Entre outras faltas graves, conforme apurou a perícia determinada pelo juízo de primeira instância, o recorrente majorou irregularmente a própria remuneração, convertendo para reais a parte variável de seu salário com base em taxas de câmbio não-oficiais, sem consentimento da matriz alemã. Só essa operação provocou perdas de quase R$ 30 mil à empresa.

Em seu voto, o relator do acórdão no TRT, juiz convocado Luiz Felipe Paim da Luz Bruno Lobo, observou que, nos seus 15 anos de exercício da Magistratura, o processo em questão “reflete o mais agudo caso já examinado de abuso de fidúcia por parte daquele que, fazendo as vezes do empregador, seria o depositário de um amplo mandato de boa e fiel gestão”. Para o magistrado, “a ação proposta e o respectivo recurso nada mais são do que extensão de um comportamental amoral de autoria do obreiro”.

Reação

No recurso, o reclamante sustentou que, ao analisar a justa causa, o juiz de primeira instância não levou em consideração a ausência de imediatidade. Alegou também que teria havido anuência da empresa com os atos supostamente faltosos, por intermédio do conselho consultivo e de 12 auditorias internas sucessivas, além de auditorias externas. Pleiteou ainda que fosse decretada a confissão da reclamada no que diz respeito aos fatos apurados nas auditorias, por não ter a empresa juntado ao processo os documentos relativos a elas. Atribuiu, por fim, à sua ex-empregadora, a violação ao artigo 474 da Consolidação das Leis do Trabalho (CLT). Sobre o laudo pericial, classificou-o de “imprestável”, afirmando que ele se limita a repetir o relatório de auditoria anexo à defesa apresentada pela ré e que teria sido feito sem que fosse lhe fosse dada ciência.

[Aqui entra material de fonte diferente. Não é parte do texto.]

-- ==== Sys2Proof/Machine/Unpacker.lean ====
section
/-! DEFINITION. The raw unpacker commands UPK_INIT, UPK_BYTE, UPK_READ, UPK_END (41_bitpacker.md R124 to R127). -/

namespace Sys2Proof.Machine

/-- UPK_INIT: `Start_call(UPK); RESULTV <- 0` (41_bitpacker.md R124). -/
def execUpkInit (s : State) : Host.Outcome State Fault Refusal :=
  runInit .upk (fun s => .ok (s.setResult 0)) s

/-- The own rule of UPK_BYTE: the bound is checked before the byte is pushed (41_bitpacker.md R125). -/
def upkByteRule (b : Byte) (s : State) : Except Abort State :=
  if s.params.ibufBits < s.ibuf.length + 8 then .error (.raise .bufferOverflow) else .ok (s.push b)

/-- UPK_BYTE b (41_bitpacker.md R125). -/
def execUpkByte (b : Byte) (s : State) : Host.Outcome State Fault Refusal :=
  runData .upk true (upkByteRule b) s

/-- The own rule of UPK_READ: `RESULTV <- read(W)` (41_bitpacker.md R126). -/
def upkReadRule (w : Nat) (s : State) : Except Abort State := do
  let (v, s) ← readBits w s
  .ok (s.setResult (BitVec.ofNat 23 v))

/-- UPK_READ W; a word with W above 23 is illegal (41_bitpacker.md R126). -/
def execUpkRead (w : BitVec 5) (s : State) : Host.Outcome State Fault Refusal :=
  runData .upk (decide (w.toNat ≤ 23)) (upkReadRule w.toNat) s

/-- UPK_END: `IBUF <- []; PHASE <- DONE` (41_bitpacker.md R127). -/
def execUpkEnd (s : State) : Host.Outcome State Fault Refusal :=
  runData .upk true (fun s => .ok ((s.setIbuf []).setPhase .done)) s

end Sys2Proof.Machine
end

O juiz Lobo rechaçou de imediato a aplicação ao caso do artigo 474 da CLT. “A suspensão do empregado por mais de 30 dias consecutivos, que importa na rescisão injusta do contrato de trabalho, é aquela aplicada como penalidade em conseqüência de um ato faltoso”, observou o magistrado. Para ele, essa hipótese não se confunde com a suspensão do contrato, facultada ao empregador, para uma apuração correta dos fatos “com a qual pretenda o empregador evitar uma dispensa por justa causa sem fundamento”.

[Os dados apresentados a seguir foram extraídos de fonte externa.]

-- ==== Sys2Proof/Laws/Dict.lean ====
section
/-! SUPPORT. The finite maps and the dictionary's canonical form: reading after writing, and that Dict_init and insert
keep the form (10_state.md R31, 42_dictionary.md R142, R146). -/

namespace Sys2Proof.Machine

section Maps
variable {κ α : Type} [DecidableEq κ]

/-- Reading a finite map after writing it. -/
theorem mapGet_mapSet (m : List (κ × α)) (k k' : κ) (v : α) :
    mapGet (mapSet m k v) k' = if k = k' then some v else mapGet m k' := by
  induction m with
  | nil => simp [mapSet, mapGet]
  | cons e m ih =>
    by_cases h : e.1 = k
    · rw [mapSet, if_pos h]
      by_cases h' : k = k'
      · simp [mapGet, h']
      · simp [mapGet, h, h']
    · rw [mapSet, if_neg h, mapGet, ih, mapGet]
      by_cases h' : e.1 = k'
      · have : ¬ k = k' := fun hk => h (h'.trans hk.symm)
        simp [h', this]
      · simp [h']

/-- A new key goes to the end. -/
theorem mapSet_of_absent (m : List (κ × α)) (k : κ) (v : α) (h : mapGet m k = none) : mapSet m k v = m ++ [(k, v)] := by
  induction m with
  | nil => rfl
  | cons e m ih =>
    by_cases hk : e.1 = k
    · simp [mapGet, hk] at h
    · rw [mapGet, if_neg hk] at h
      rw [mapSet, if_neg hk, ih h, List.cons_append]

theorem mapGet_eq_none_iff (m : List (κ × α)) (k : κ) : mapGet m k = none ↔ k ∉ m.map Prod.fst := by
  induction m with
  | nil => simp [mapGet]
  | cons e m ih =>
    by_cases h : e.1 = k
    · simp [mapGet, h]
    · have h' : ¬ k = e.1 := fun hk => h hk.symm
      rw [mapGet, if_neg h, ih]; simp [h']

theorem mem_of_mapGet (m : List (κ × α)) (k : κ) (v : α) (h : mapGet m k = some v) : (k, v) ∈ m := by
  induction m with
  | nil => simp [mapGet] at h
  | cons e m ih =>
    by_cases hk : e.1 = k
    · simp only [mapGet, if_pos hk, Option.some.injEq] at h
      subst hk h; simp
    · rw [mapGet, if_neg hk] at h
      exact List.mem_cons_of_mem _ (ih h)

/-- Where no key stands twice, the entries are the lookups. -/
theorem mapGet_eq_some_iff (m : List (κ × α)) (hm : (m.map Prod.fst).Nodup) (k : κ) (v : α) :
    mapGet m k = some v ↔ (k, v) ∈ m := by
  refine ⟨mem_of_mapGet m k v, fun h => ?_⟩
  induction m with
  | nil => simp at h
  | cons e m ih =>
    rw [List.map_cons, List.nodup_cons] at hm
    rcases List.mem_cons.mp h with rfl | h
    · simp [mapGet]
    · have hk : ¬ e.1 = k := fun hk => hm.1 (hk ▸ List.mem_map_of_mem (f := Prod.fst) h)
      rw [mapGet, if_neg hk]; exact ih hm.2 h

end Maps

/-- What `DictCanonical` says depends on the three dictionary elements alone. -/
theorem DictCanonical.congr {s t : State} (h : DictCanonical s) (hf : t.fwd = s.fwd) (hr : t.rev = s.rev)
    (hm : t.maxCode = s.maxCode) : DictCanonical t :=
  ⟨by rw [hr, hm]; exact h.codes, by rw [hf, hr]; exact h.mirror, by rw [hr]; exact h.distinct⟩

theorem DictCanonical.rev_nodup {s : State} (h : DictCanonical s) : (s.rev.map Prod.fst).Nodup := by
  rw [h.codes]; exact List.nodup_range'

theorem DictCanonical.fwd_keys {s : State} (h : DictCanonical s) : s.fwd.map Prod.fst = s.rev.map Prod.snd := by
  rw [h.mirror, List.map_map]; rfl

theorem DictCanonical.fwd_nodup {s : State} (h : DictCanonical s) : (s.fwd.map Prod.fst).Nodup := by
  rw [h.fwd_keys]; exact h.distinct

/-- FWD and REV are exact inverses (10_state.md R31). -/
theorem DictCanonical.inverse {s : State} (h : DictCanonical s) (sym : Symbol) (c : Nat) :
    mapGet s.fwd sym = some c ↔ mapGet s.rev c = some sym := by
  rw [mapGet_eq_some_iff _ h.fwd_nodup, mapGet_eq_some_iff _ h.rev_nodup, h.mirror]
  constructor
  · intro hm
    obtain ⟨e, he, hs⟩ := List.mem_map.mp hm
    simp only [Prod.swap, Prod.mk.injEq] at hs
    obtain ⟨rfl, rfl⟩ := hs; exact he
  · intro hm
    exact List.mem_map.mpr ⟨(c, sym), hm, rfl⟩

/-- REV's keys are exactly 1..MAX_CODE (10_state.md R40 item 1). -/
theorem DictCanonical.rev_isSome {s : State} (h : DictCanonical s) (c : Nat) :
    (mapGet s.rev c).isSome = true ↔ 1 ≤ c ∧ c ≤ s.maxCode := by
  have hn := mapGet_eq_none_iff s.rev c
  rw [h.codes, List.mem_range'_1] at hn
  rcases hg : mapGet s.rev c with _ | v
  · simp only [hg, true_iff] at hn; simp; omega
  · simp only [hg, reduceCtorEq, false_iff, not_not] at hn; simp; omega

/-- A code of FWD lies in 1..MAX_CODE. -/
theorem DictCanonical.code_range {s : State} (h : DictCanonical s) {sym : Symbol} {c : Nat}
    (hc : mapGet s.fwd sym = some c) : 1 ≤ c ∧ c ≤ s.maxCode := by
  have hr := (h.inverse sym c).mp hc
  exact (h.rev_isSome c).mp (by rw [hr]; rfl)

/-- Every code in 1..MAX_CODE is the code of a Symbol. -/
theorem DictCanonical.symbol_of_code {s : State} (h : DictCanonical s) {c : Nat} (h1 : 1 ≤ c) (h2 : c ≤ s.maxCode) :
    ∃ sym, mapGet s.rev c = some sym ∧ mapGet s.fwd sym = some c := by
  obtain ⟨sym, hs⟩ := Option.isSome_iff_exists.mp ((h.rev_isSome c).mpr ⟨h1, h2⟩)
  exact ⟨sym, hs, (h.inverse sym c).mpr hs⟩

/-- An insertion of a new Symbol keeps the canonical form. -/
theorem DictCanonical.addEntry {s : State} (h : DictCanonical s) (sym : Symbol) (hn : mapGet s.fwd sym = none) :
    DictCanonical (s.addEntry sym) := by
  have hr : mapGet s.rev (s.maxCode + 1) = none := by
    rw [mapGet_eq_none_iff, h.codes, List.mem_range'_1]; omega
  have hsym : sym ∉ s.rev.map Prod.snd := by
    rw [← h.fwd_keys]; exact (mapGet_eq_none_iff _ _).mp hn
  refine ⟨?_, ?_, ?_⟩
  · rw [State.addEntry_rev, State.addEntry_maxCode, mapSet_of_absent _ _ _ hr, List.map_append, h.codes,
      List.range'_concat]
    simp [Nat.add_comm]
  · rw [State.addEntry_fwd, State.addEntry_rev, mapSet_of_absent _ _ _ hr, mapSet_of_absent _ _ _ hn, List.map_append,
      ← h.mirror]
    rfl
  · rw [State.addEntry_rev, mapSet_of_absent _ _ _ hr, List.map_append]
    exact List.nodup_append.mpr ⟨h.distinct, by simp, by
      intro a ha b hb; simp at hb; subst hb; intro hab; subst hab; exact hsym ha⟩

theorem Symbol.single_injective {a b : Byte} (h : Symbol.single a = Symbol.single b) : a = b :=
  congrArg Symbol.first h

/-- Dict_init leaves the canonical form. -/
theorem DictCanonical.dictInit (s : State) : DictCanonical s.dictInit := by
  refine ⟨?_, ?_, ?_⟩
  · rw [State.dictInit_rev, State.dictInit_maxCode, seedRev, List.map_map, List.range'_eq_map_range]
    exact List.map_congr_left fun b _ => Nat.add_comm b 1
  · rw [State.dictInit_fwd, State.dictInit_rev, seedRev, seedFwd, List.map_map]; rfl
  · rw [State.dictInit_rev, seedRev, List.map_map]
    refine List.Nodup.map_on (fun a ha b hb h => ?_) List.nodup_range
    have hf := congrArg BitVec.toNat (Symbol.single_injective h)
    rw [List.mem_range] at ha hb
    simpa [Nat.mod_eq_of_lt ha, Nat.mod_eq_of_lt hb] using hf

/-- The seeded dictionary holds exactly the 256 single bytes (42_dictionary.md R142). -/
theorem mapGet_seedFwd_single (b : Byte) : mapGet seedFwd (Symbol.single b) = some (b.toNat + 1) := by
  have hc := DictCanonical.dictInit State.reset
  refine (mapGet_eq_some_iff seedFwd hc.fwd_nodup _ _).mpr (List.mem_map.mpr ⟨b.toNat, ?_, ?_⟩)
  · exact List.mem_range.mpr b.isLt
  · simp

/-- Every Symbol of the seeded dictionary is a single byte. -/
theorem eq_single_of_mapGet_seedFwd {sym : Symbol} {c : Nat} (h : mapGet seedFwd sym = some c) :
    ∃ b : Byte, sym = Symbol.single b ∧ c = b.toNat + 1 := by
  obtain ⟨n, hn, he⟩ := List.mem_map.mp (mem_of_mapGet _ _ _ h)
  have hn' : n < 256 := List.mem_range.mp hn
  simp only [Prod.mk.injEq] at he
  refine ⟨BitVec.ofNat 8 n, he.1.symm, ?_⟩
  rw [BitVec.toNat_ofNat, Nat.mod_eq_of_lt hn']; exact he.2.symm

/-- Membership after an insertion. -/
theorem State.knows_addEntry (s : State) (sym sym' : Symbol) :
    (s.addEntry sym).knows sym' ↔ sym = sym' ∨ s.knows sym' := by
  unfold State.knows
  rw [State.addEntry_fwd, mapGet_mapSet]
  by_cases h : sym = sym' <;> simp [h]

theorem State.knows_iff_exists (s : State) (sym : Symbol) : s.knows sym ↔ ∃ c, mapGet s.fwd sym = some c :=
  Option.isSome_iff_exists

end Sys2Proof.Machine
end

Quanto à imediatidade, o relator assinalou que também não se aplica ao caso, o qual envolveu, ponderou o juiz, um conjunto de fatos “inequivocamente complexo”, exigindo a suspensão do empregado e uma auditoria para uma apuração mais acertada. A alegação do reclamante, de que era fiscalizado por um conselho consultivo e que a empresa foi submetida a auditorias sucessivas, também não convenceu o juiz. No entendimento do magistrado, mesmo em condições assim não estava garantido à empresa saber de todos os atos do reclamante.

Sobre a aplicação da pena de confissão pela falta de juntada aos autos dos documentos internos que resultaram das auditorias, mais uma vez Lobo rejeitou os argumentos do trabalhador, “seja porquanto o processo do trabalho tem fase de cognição prevista, seja porquanto a existência de elementos reais afasta qualquer presunção”. Além disso, o relator lembrou que o Superior Tribunal de Justiça (STJ) tem decidido que goza de sigilo profissional “todo e qualquer relatório interno de auditoria”.

Perícia

“Não é fato que o laudo apenas repita o que constou do relatório anexo à defesa”, manifestou-se o magistrado, contestando a afirmação do autor a respeito do trabalho do perito. Para o juiz, o “expert” apenas conduziu seus trabalhos tomando por base o relatório de auditoria, “a fim de verificar a consistência de suas conclusões”. Lobo enfatizou ainda que o reclamante, por intermédio de seu assistente-técnico, pronunciou-se por duas vezes “de modo lacônico” sobre o laudo. “Em nenhuma das oportunidades manifestou insurgência ou sequer comunicou que não ficara ciente do início dos trabalhos do perito e da possibilidade de acompanhamento”, ponderou o relator.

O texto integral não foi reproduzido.